> WHAT IS REQUIRED: Check every line of the material below, and show those that contain "asksOpen".
BEGIN AVAILABLE DATA
-- ==== Sys2Proof/Machine/Flags.lean ====
section
/-! DEFINITION. The flag sets of the accounts (Table 20): their empty sets, unions and bits, and the setting of a flag in the open
interval (R130). -/

namespace Sys2Proof.Machine

def InputFlags.none : InputFlags := ⟨false, false, false⟩
def InputFlags.union (a b : InputFlags) : InputFlags := ⟨a.held || b.held, a.reference || b.reference, a.clamped || b.clamped⟩

def ChannelFlags.none : ChannelFlags := ⟨false, false, false, false, false⟩
def ChannelFlags.union (a b : ChannelFlags) : ChannelFlags :=
  ⟨a.held || b.held, a.reference || b.reference, a.clamped || b.clamped, a.jump || b.jump, a.stalled || b.stalled⟩
/-- The input flags of R130 among a channel's flags. -/
def InputFlags.toChannel (f : InputFlags) : ChannelFlags := ⟨f.held, f.reference, f.clamped, false, false⟩

def YardFlags.none : YardFlags := ⟨false, false, false, false, false, false, false, false, false⟩
def YardFlags.union (a b : YardFlags) : YardFlags :=
  ⟨a.cvDeclared || b.cvDeclared, a.loopLost || b.loopLost, a.clockInvalid || b.clockInvalid, a.clockAdjusted || b.clockAdjusted,
    a.clockStep || b.clockStep, a.restart || b.restart, a.gap || b.gap, a.stockUncertain || b.stockUncertain,
    a.stockHeld || b.stockHeld⟩

/-- Chapter 11: a flag set as bits, the first flag in the least significant bit. -/
def bitsOf : List Bool → Nat
  | [] => 0
  | b :: bs => (if b then 1 else 0) + 2 * bitsOf bs

def InputFlags.bits (f : InputFlags) : Nat := bitsOf [f.held, f.reference, f.clamped]
def ChannelFlags.bits (f : ChannelFlags) : Nat := bitsOf [f.held, f.reference, f.clamped, f.jump, f.stalled]
def YardFlags.bits (f : YardFlags) : Nat :=
  bitsOf [f.cvDeclared, f.loopLost, f.clockInvalid, f.clockAdjusted, f.clockStep, f.restart, f.gap, f.stockUncertain, f.stockHeld]

/-- Changes the open interval, where there is one. -/
def State.mapInterval (s : State) (f : OpenInterval → OpenInterval) : State :=
  s.setAccounts { s.accounts with interval := s.accounts.interval.map f }

/-- R130: a yard flag once set stays set until the interval closes. -/
def State.yardFlag (s : State) (f : YardFlags) : State := s.mapInterval fun iv => { iv with yard := iv.yard.union f }

/-- R130: channel flags of one channel in the open interval. -/
def State.channelFlag (s : State) (m : Fin 12) (f : ChannelFlags) : State :=
  s.mapInterval fun iv => { iv with channels := upd iv.channels m { iv.channels[m] with flags := iv.channels[m].flags.union f } }

end Sys2Proof.Machine
end

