/-- R90, R93 to R99, R103, R104: HOLD ROLE holds a holder in its current role and clears its retake mark; RELEASE ROLE ends the hold, sets
the retake mark and enters a RE-EVALUATE trigger. The notices, and then the oldest trigger where it may be, are taken; a SEND or FILL
trigger is built into a changeover, or raises its source for want of a candidate; the outcome notices end the open demands, a failed
one giving way to a further candidate or ending the changeover; the shutting phase begins when none is in flight; and its last notice
ends the transition. MODEL'S CHOICE: no count qualifies an incoming holder for filling where its
changeover margin exceeds its near-full height (log 45); a withheld shut gives a held holder the side's work back too (log 64), and two of one holder both
sides' (log 90); a further candidate that already does the work gives no open demand (log 52); and RELEASE ROLE answers with the programme
as it is once the trigger has been taken, where it may be (log 65). -/
def Obligations.Roles : Prop :=
  (∀ (s : State) (b : Bank), s.live = some b →
    (∀ t ts, s.prog.notices = [] → s.prog.transition = none → s.clock.valid = true → s.loop.lost = false → s.prog.deferred = t :: ts →
      let u := State.buildTrigger { s with prog := { s.prog with deferred := ts } } b t
      u.ProgrammeIdle → s.settled = u) ∧
    (∀ x xs, s.prog.notices = x :: xs →
      let u := State.takeNotice { s with prog := { s.prog with notices := xs } } b x
      u.ProgrammeIdle → s.settled = u) ∧
    (∀ sd, (∀ h, ¬s.Outgoing b sd h) → s.buildTrigger b sd.trigger = s) ∧
    (∀ sd o, s.FirstOutgoing b sd o →
      ((∀ c r, c ∈ b.orderOf sd → c ≠ o → ¬s.Incoming b sd c r) → s.buildTrigger b sd.trigger = s.raise sd.source) ∧
      (∀ c r, s.FirstIncoming b sd (some o) (b.orderOf sd) c r → s.loop.lost = false →
        let tr (opens : List OpenEntry) : Transition :=
          ⟨sd.trigger, false, some o, some c, false,
            [⟨o, s.prog.roles[o].role, s.prog.roles[o].role.map fun x => x.lose sd⟩, ⟨c, some r, some (r.gain sd)⟩], opens,
            if s.valves[valveOf o sd].state = .shut then [] else [⟨valveOf o sd, .waiting⟩]⟩
        let opens : List OpenEntry := [⟨valveOf c sd, .inFlight⟩]
        let u := s.buildTrigger b sd.trigger
        (r.asksOpen sd = false → s.valves[valveOf c sd].state ≠ .opened →
          u.prog.transition = some (tr opens) ∧ s.OpensBegin u opens ∧ u.prog.roles = s.prog.roles) ∧
        (r.asksOpen sd = true ∨ s.valves[valveOf c sd].state = .opened → s.ShutsBegin u b (tr [])))) ∧
    (∀ v dir reached, (∀ t, s.prog.transition = some t →
        (dir = .toOpen → ⟨v, .inFlight⟩ ∉ t.opens) ∧ (dir = .toShut → ⟨v, .inFlight⟩ ∉ t.shuts)) →
      s.takeNotice b ⟨v, dir, reached⟩ = s) ∧
    (∀ t v reached, s.prog.transition = some t → ⟨v, .inFlight⟩ ∈ t.opens → t.shutting = false →
      let n : OpenState := if reached then .reached else .failed
      let t1 : Transition := { t with opens := t.opens.map fun o => if o = ⟨v, .inFlight⟩ then ⟨v, n⟩ else o }
      let u := s.takeNotice b ⟨v, .toOpen, reached⟩
      (reached = true ∨ t.trigger.side = none →
        ((∃ o ∈ t1.opens, o.state = .inFlight) → u = { s with prog := { s.prog with transition := some t1 } }) ∧
        ((∀ o ∈ t1.opens, o.state ≠ .inFlight) → (∀ w, t1.Waits w → b.fitted (holderOf w) = true) → s.ShutsBegin u b t1)) ∧
      (∀ sd before after, reached = false → t.trigger.side = some sd →
        b.orderOf sd = before ++ holderOf v :: after → holderOf v ∉ before →
        let t2 : Transition := { t1 with
          entries := t1.entries.map fun e => if e.holder = holderOf v then { e with target := e.prior } else e }
        (t.triedFurther = true ∨ (∀ c r, c ∈ after → some c ≠ t.outgoing → ¬s.Incoming b sd c r) →
          s.Raised u sd.source ∧ s.Ends u b t2 ∧ u.valves = s.valves ∧ u.prog.roles = s.prog.roles) ∧
        (∀ c r, t.triedFurther = false → s.FirstIncoming b sd t.outgoing after c r → s.loop.lost = false →
          let t3 (opens : List OpenEntry) : Transition := { t2 with
            incoming := some c, triedFurther := true, entries := t2.entries ++ [⟨c, some r, some (r.gain sd)⟩],
            opens := t2.opens ++ opens }
          let opens : List OpenEntry := [⟨valveOf c sd, .inFlight⟩]
          (r.asksOpen sd = false → s.valves[valveOf c sd].state ≠ .opened →
            u.prog.transition = some (t3 opens) ∧ s.OpensBegin u opens ∧ u.prog.roles = s.prog.roles) ∧
          (r.asksOpen sd = true ∨ s.valves[valveOf c sd].state = .opened → (∀ o ∈ t2.opens, o.state ≠ .inFlight) →
            (∀ w, (t3 []).Waits w → b.fitted (holderOf w) = true) → s.ShutsBegin u b (t3 []))))) ∧
    (∀ t v reached, s.prog.transition = some t → ⟨v, .inFlight⟩ ∈ t.shuts →
      let n : ShutState := if reached then .reached else .failed
      let t1 : Transition := { t with shuts := t.shuts.map fun x => if x = ⟨v, .inFlight⟩ then ⟨v, n⟩ else x }
      let u := s.takeNotice b ⟨v, .toShut, reached⟩
      (t.shutting = false ∨ (∃ x ∈ t1.shuts, x.state = .waiting ∨ x.state = .inFlight) →
        u = { s with prog := { s.prog with transition := some t1 } }) ∧
      (t.shutting = true → (∀ x ∈ t1.shuts, x.state ≠ .waiting ∧ x.state ≠ .inFlight) →
        s.Ends u b t1 ∧ u.valves = s.valves ∧ ∀ h : Fin 4, u.prog.roles[h].role = s.prog.roles[h].role))) ∧
  ∀ (s : State) (b : Bank) (h : Fin 4) (ref : Byte), s.canAnswer → s.live = some b → b.fitted h = true →
    let r := s.prog.roles[h]
    let ps : List Byte := [b8 (h.val + 1)]
    let held : State := { s with prog := { s.prog with roles := upd s.prog.roles h { r with held := true, retake := false } } }
    let freed : State := { s with prog := { s.prog with
      roles := upd s.prog.roles h { r with held := false, retake := true },
      deferred := if Trigger.reEvaluate ∈ s.prog.deferred then s.prog.deferred else s.prog.deferred ++ [Trigger.reEvaluate] } }
    (r.role = none → exec (.holdRole ref ps) s = .next (s.refuses 17 ref 6 [])) ∧
    (∀ t x, r.role ≠ none → s.prog.transition = some t → x ∈ t.entries → x.holder = h →
      exec (.holdRole ref ps) s = .next (s.refuses 17 ref 7 [])) ∧
    (r.role ≠ none → (∀ t, s.prog.transition = some t → ∀ x ∈ t.entries, x.holder ≠ h) →
      (r.held = false → exec (.holdRole ref ps) s = .next (held.accepts 17 ref held.programmeData)) ∧
      (r.held = true → exec (.holdRole ref ps) s = .next (s.accepts 17 ref s.programmeData))) ∧
    (r.held = false → exec (.releaseRole ref ps) s = .next (s.accepts 18 ref s.programmeData)) ∧
    (r.held = true → s.prog.notices = [] → s.mayTake = false →
      exec (.releaseRole ref ps) s = .next (freed.accepts 18 ref freed.programmeData)) ∧
    (r.held = true →
      let w := State.settled { freed with loop := { s.loop with lineQuiet := false } }
      exec (.releaseRole ref ps) s = .next { w with
        loop := { w.loop with responses := w.loop.responses ++ [[[18, ref, 0, 1, 1] ++ w.programmeData]] }, drawn := w.drawn + 1 } ∧
      w.loop.responses = s.loop.responses ∧ s.Keeps w ∧ w.holders = s.holders ∧ w.districts = s.districts ∧ w.accounts = s.accounts ∧
      w.nv = s.nv ∧ w.perms = s.perms)

/-- R13, R19, R78: PRESET LIFT sets a fitted holder's count, makes it CERTAIN and saves both; its reference sample, note and last datum are
kept; where the count or the certainty changes the stops are compared with the counts before and after; a count above the maximum
travel is refused. MODEL'S CHOICE (log 61): a trip under LOOP_LOST leaves the exchange tag as it was. -/
def Obligations.PresetLift : Prop :=
  ∀ (s : State) (b : Bank) (h : Fin 4) (ref : Byte) (n : Nat), s.canAnswer → s.live = some b → b.fitted h = true → n < 65536 →
    let r := s.holders[h]
    let ps : List Byte := b8 (h.val + 1) :: bytesOf 2 n
    let before : List Byte := b8 (h.val + 1) :: putN 2 r.count ++ [if r.certain then 0 else 1]
    (b.holders[h].travel < n → exec (.presetLift ref ps) s = .next (s.refuses 19 ref 2 [])) ∧
    (n ≤ b.holders[h].travel → Completes (.presetLift ref ps) s fun t =>
      t.holders = upd s.holders h { HolderRec.placeAt b h r n with certain := true, savedCertain := true } ∧
      t.nv.saves = upd s.nv.saves h (some ⟨n, true⟩) ∧ t.nv.savesBefore = upd s.nv.savesBefore h s.nv.saves[h] ∧
      t.nv.logs = s.nv.logs ∧ t.accounts.logs = s.accounts.logs ∧
      t.loop.responses = s.loop.responses ++ [[[19, ref, 0, 1, 1] ++ before]] ∧ s.Keeps t ∧ t.districts = s.districts ∧
      (n ≠ r.count ∨ r.certain = false → s.Trips t b h (min r.count n) (max r.count n)) ∧
      (n = r.count → r.certain = true →
        t.perms = s.perms ∧ t.valves = s.valves ∧ t.prog = s.prog ∧ t.attn = s.attn ∧ t.accounts = s.accounts))

/-- R116: TRIM sets a district's trim, clamped to the trim maximum, and nothing else of the district. -/
def Obligations.Trim : Prop :=
  ∀ (s : State) (b : Bank) (d : Fin 6) (ref : Byte) (n : Nat), s.canAnswer → s.live = some b → n < 65536 →
    let e := b.districts[d]
    let r := s.districts[d]
    let ps : List Byte := b8 (d.val + 1) :: bytesOf 2 n
    (e.used = false → exec (.trim ref ps) s = .next (s.refuses 20 ref 2 [])) ∧
    (e.used = true → exec (.trim ref ps) s =
      .next ({ s with districts := upd s.districts d { r with trim := min n e.trimMax } }.accepts 20 ref
        (b8 (d.val + 1) :: putN 2 r.trim ++ putN 2 (min n e.trimMax) ++ [b8 (r.confirmed e.confirm).code])))

/-- R179: CLEAR ATTENTION, and its two orders with an occurrence of the same source. -/
def Obligations.ClearAttention : Prop :=
  ∀ (s : State) (ref : Byte) (seen : Byte), s.canAnswer → s.attn.Ok →
    (∀ n : Byte, 73 < n.toNat → exec (.clearAttention ref [n, seen]) s = .next (s.refuses 21 ref 2 [])) ∧
    (∀ src : Fin 74,
      let cleared (k : Nat) : List AttnItem :=
        (s.attn.items.filter fun e => e.source ≠ src ∨ seen.toNat < k).map fun e =>
          if e.source = src then { e with count := k - seen.toNat } else e
      (src ∉ s.attn.items.map AttnItem.source →
        exec (.clearAttention ref [b8 src.val, seen]) s = .next (s.accepts 21 ref [b8 src.val, 0, 0])) ∧
      (∀ e ∈ s.attn.items, e.source = src →
        exec (.clearAttention ref [b8 src.val, seen]) s =
          .next ({ s with attn := { s.attn with items := cleared e.count } }.accepts 21 ref
            [b8 src.val, b8 e.count, b8 (e.count - seen.toNat)]) ∧
        (seen = 0 → cleared e.count = s.attn.items) ∧
        (seen = 255 → (cleared e.count).all (fun x => x.source ≠ src) = true) ∧
        (seen.toNat = e.count → e.count < 255 → (attnMap s.tables.live src).1 = true → ∀ cls now,
          (((s.attn.occur src cls now).clear src seen.toNat).countOf src = 1 ∧
            ((s.attn.occur src cls now).clear src seen.toNat).items.map AttnItem.source = s.attn.items.map AttnItem.source) ∧
          ((s.attn.clear src seen.toNat).occur src cls now).countOf src = 1 ∧
            ((s.attn.clear src seen.toNat).occur src cls now).items.Pairwise
              (fun x y => x.source = src → x.cls.code < y.cls.code))))
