@[simp] theorem State.setAttn_pending (s : State) (a : Attention) : (s.setAttn a).pending = s.pending := rfl
@[simp] theorem State.setAttn_power (s : State) (a : Attention) : (s.setAttn a).power = s.power := rfl
@[simp] theorem State.setAttn_own (s : State) (a : Attention) : (s.setAttn a).own = s.own := rfl
@[simp] theorem State.setAttn_timebase (s : State) (a : Attention) : (s.setAttn a).timebase = s.timebase := rfl
@[simp] theorem State.setAttn_drawn (s : State) (a : Attention) : (s.setAttn a).drawn = s.drawn := rfl
@[simp] theorem State.setAttn_clock (s : State) (a : Attention) : (s.setAttn a).clock = s.clock := rfl
@[simp] theorem State.setAttn_accounts (s : State) (a : Attention) : (s.setAttn a).accounts = s.accounts := rfl
@[simp] theorem State.setAttn_tables (s : State) (a : Attention) : (s.setAttn a).tables = s.tables := rfl
@[simp] theorem State.setAttn_holders (s : State) (a : Attention) : (s.setAttn a).holders = s.holders := rfl
@[simp] theorem State.setAttn_channels (s : State) (a : Attention) : (s.setAttn a).channels = s.channels := rfl
@[simp] theorem State.setAttn_points (s : State) (a : Attention) : (s.setAttn a).points = s.points := rfl
@[simp] theorem State.setAttn_barometer (s : State) (a : Attention) : (s.setAttn a).barometer = s.barometer := rfl
@[simp] theorem State.setAttn_calorimeter (s : State) (a : Attention) : (s.setAttn a).calorimeter = s.calorimeter := rfl
@[simp] theorem State.setAttn_valves (s : State) (a : Attention) : (s.setAttn a).valves = s.valves := rfl
@[simp] theorem State.setAttn_perms (s : State) (a : Attention) : (s.setAttn a).perms = s.perms := rfl
@[simp] theorem State.setAttn_prog (s : State) (a : Attention) : (s.setAttn a).prog = s.prog := rfl
@[simp] theorem State.setAttn_districts (s : State) (a : Attention) : (s.setAttn a).districts = s.districts := rfl
@[simp] theorem State.setAttn_loop (s : State) (a : Attention) : (s.setAttn a).loop = s.loop := rfl
@[simp] theorem State.setAttn_attn (s : State) (a : Attention) : (s.setAttn a).attn = a := rfl
@[simp] theorem State.setAttn_nv (s : State) (a : Attention) : (s.setAttn a).nv = s.nv := rfl

@[simp] theorem State.setNv_pending (s : State) (n : Nonvolatile) : (s.setNv n).pending = s.pending := rfl
@[simp] theorem State.setNv_power (s : State) (n : Nonvolatile) : (s.setNv n).power = s.power := rfl
@[simp] theorem State.setNv_own (s : State) (n : Nonvolatile) : (s.setNv n).own = s.own := rfl
@[simp] theorem State.setNv_timebase (s : State) (n : Nonvolatile) : (s.setNv n).timebase = s.timebase := rfl
@[simp] theorem State.setNv_drawn (s : State) (n : Nonvolatile) : (s.setNv n).drawn = s.drawn := rfl
@[simp] theorem State.setNv_clock (s : State) (n : Nonvolatile) : (s.setNv n).clock = s.clock := rfl
@[simp] theorem State.setNv_accounts (s : State) (n : Nonvolatile) : (s.setNv n).accounts = s.accounts := rfl
@[simp] theorem State.setNv_tables (s : State) (n : Nonvolatile) : (s.setNv n).tables = s.tables := rfl
@[simp] theorem State.setNv_holders (s : State) (n : Nonvolatile) : (s.setNv n).holders = s.holders := rfl
@[simp] theorem State.setNv_channels (s : State) (n : Nonvolatile) : (s.setNv n).channels = s.channels := rfl
@[simp] theorem State.setNv_points (s : State) (n : Nonvolatile) : (s.setNv n).points = s.points := rfl
@[simp] theorem State.setNv_barometer (s : State) (n : Nonvolatile) : (s.setNv n).barometer = s.barometer := rfl
@[simp] theorem State.setNv_calorimeter (s : State) (n : Nonvolatile) : (s.setNv n).calorimeter = s.calorimeter := rfl
@[simp] theorem State.setNv_valves (s : State) (n : Nonvolatile) : (s.setNv n).valves = s.valves := rfl
@[simp] theorem State.setNv_perms (s : State) (n : Nonvolatile) : (s.setNv n).perms = s.perms := rfl
@[simp] theorem State.setNv_prog (s : State) (n : Nonvolatile) : (s.setNv n).prog = s.prog := rfl
@[simp] theorem State.setNv_districts (s : State) (n : Nonvolatile) : (s.setNv n).districts = s.districts := rfl
@[simp] theorem State.setNv_loop (s : State) (n : Nonvolatile) : (s.setNv n).loop = s.loop := rfl
@[simp] theorem State.setNv_attn (s : State) (n : Nonvolatile) : (s.setNv n).attn = s.attn := rfl
@[simp] theorem State.setNv_nv (s : State) (n : Nonvolatile) : (s.setNv n).nv = n := rfl

@[simp] theorem State.passMs_pending (s : State) (n : Nat) : (s.passMs n).pending = s.pending := rfl
@[simp] theorem State.passMs_power (s : State) (n : Nat) : (s.passMs n).power = s.power := rfl
@[simp] theorem State.passMs_own (s : State) (n : Nat) : (s.passMs n).own = s.own := rfl
@[simp] theorem State.passMs_timebase (s : State) (n : Nat) : (s.passMs n).timebase = s.timebase + n := rfl
@[simp] theorem State.passMs_drawn (s : State) (n : Nat) : (s.passMs n).drawn = s.drawn := rfl
@[simp] theorem State.passMs_clock (s : State) (n : Nat) : (s.passMs n).clock = s.clock.advance n := rfl
@[simp] theorem State.passMs_accounts (s : State) (n : Nat) : (s.passMs n).accounts = s.accounts := rfl
@[simp] theorem State.passMs_tables (s : State) (n : Nat) : (s.passMs n).tables = s.tables := rfl
@[simp] theorem State.passMs_holders (s : State) (n : Nat) : (s.passMs n).holders = s.holders := rfl
@[simp] theorem State.passMs_channels (s : State) (n : Nat) : (s.passMs n).channels = s.channels := rfl
@[simp] theorem State.passMs_points (s : State) (n : Nat) : (s.passMs n).points = s.points := rfl
@[simp] theorem State.passMs_barometer (s : State) (n : Nat) : (s.passMs n).barometer = s.barometer := rfl
@[simp] theorem State.passMs_calorimeter (s : State) (n : Nat) : (s.passMs n).calorimeter = s.calorimeter := rfl
@[simp] theorem State.passMs_valves (s : State) (n : Nat) : (s.passMs n).valves = s.valves := rfl
@[simp] theorem State.passMs_perms (s : State) (n : Nat) : (s.passMs n).perms = s.perms := rfl
@[simp] theorem State.passMs_prog (s : State) (n : Nat) : (s.passMs n).prog = s.prog := rfl
@[simp] theorem State.passMs_districts (s : State) (n : Nat) : (s.passMs n).districts = s.districts := rfl
@[simp] theorem State.passMs_loop (s : State) (n : Nat) : (s.passMs n).loop = s.loop := rfl
@[simp] theorem State.passMs_attn (s : State) (n : Nat) : (s.passMs n).attn = s.attn := rfl
@[simp] theorem State.passMs_nv (s : State) (n : Nat) : (s.passMs n).nv = s.nv := rfl

/-! Entries of a fixed table after one was put. -/

@[simp] theorem upd_self {α : Type} {n : Nat} (v : Vector α n) (i : Fin n) (x : α) : (upd v i x)[i.val] = x := by
  simp [upd]

theorem upd_other {α : Type} {n : Nat} (v : Vector α n) (i j : Fin n) (x : α) (h : i ≠ j) : (upd v i x)[j.val] = v[j.val] := by
  have : i.val ≠ j.val := fun e => h (Fin.ext e)
  simp [upd, this]

theorem upd_get {α : Type} {n : Nat} (v : Vector α n) (i j : Fin n) (x : α) :
    (upd v i x)[j.val] = if i = j then x else v[j.val] := by
  by_cases h : i = j
  · subst h; simp
  · simp [h, upd_other v i j x h]

end Sys2Proof.Machine
end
END AVAILABLE DATA
> RESULT FOR THIS TASK:
        (r.asksOpen sd = false → s.valves[valveOf c sd].state ≠ .opened →
        (r.asksOpen sd = true ∨ s.valves[valveOf c sd].state = .opened → s.ShutsBegin u b (tr [])))) ∧
          (r.asksOpen sd = false → s.valves[valveOf c sd].state ≠ .opened →
          (r.asksOpen sd = true ∨ s.valves[valveOf c sd].state = .opened → (∀ o ∈ t2.opens, o.state ≠ .inFlight) →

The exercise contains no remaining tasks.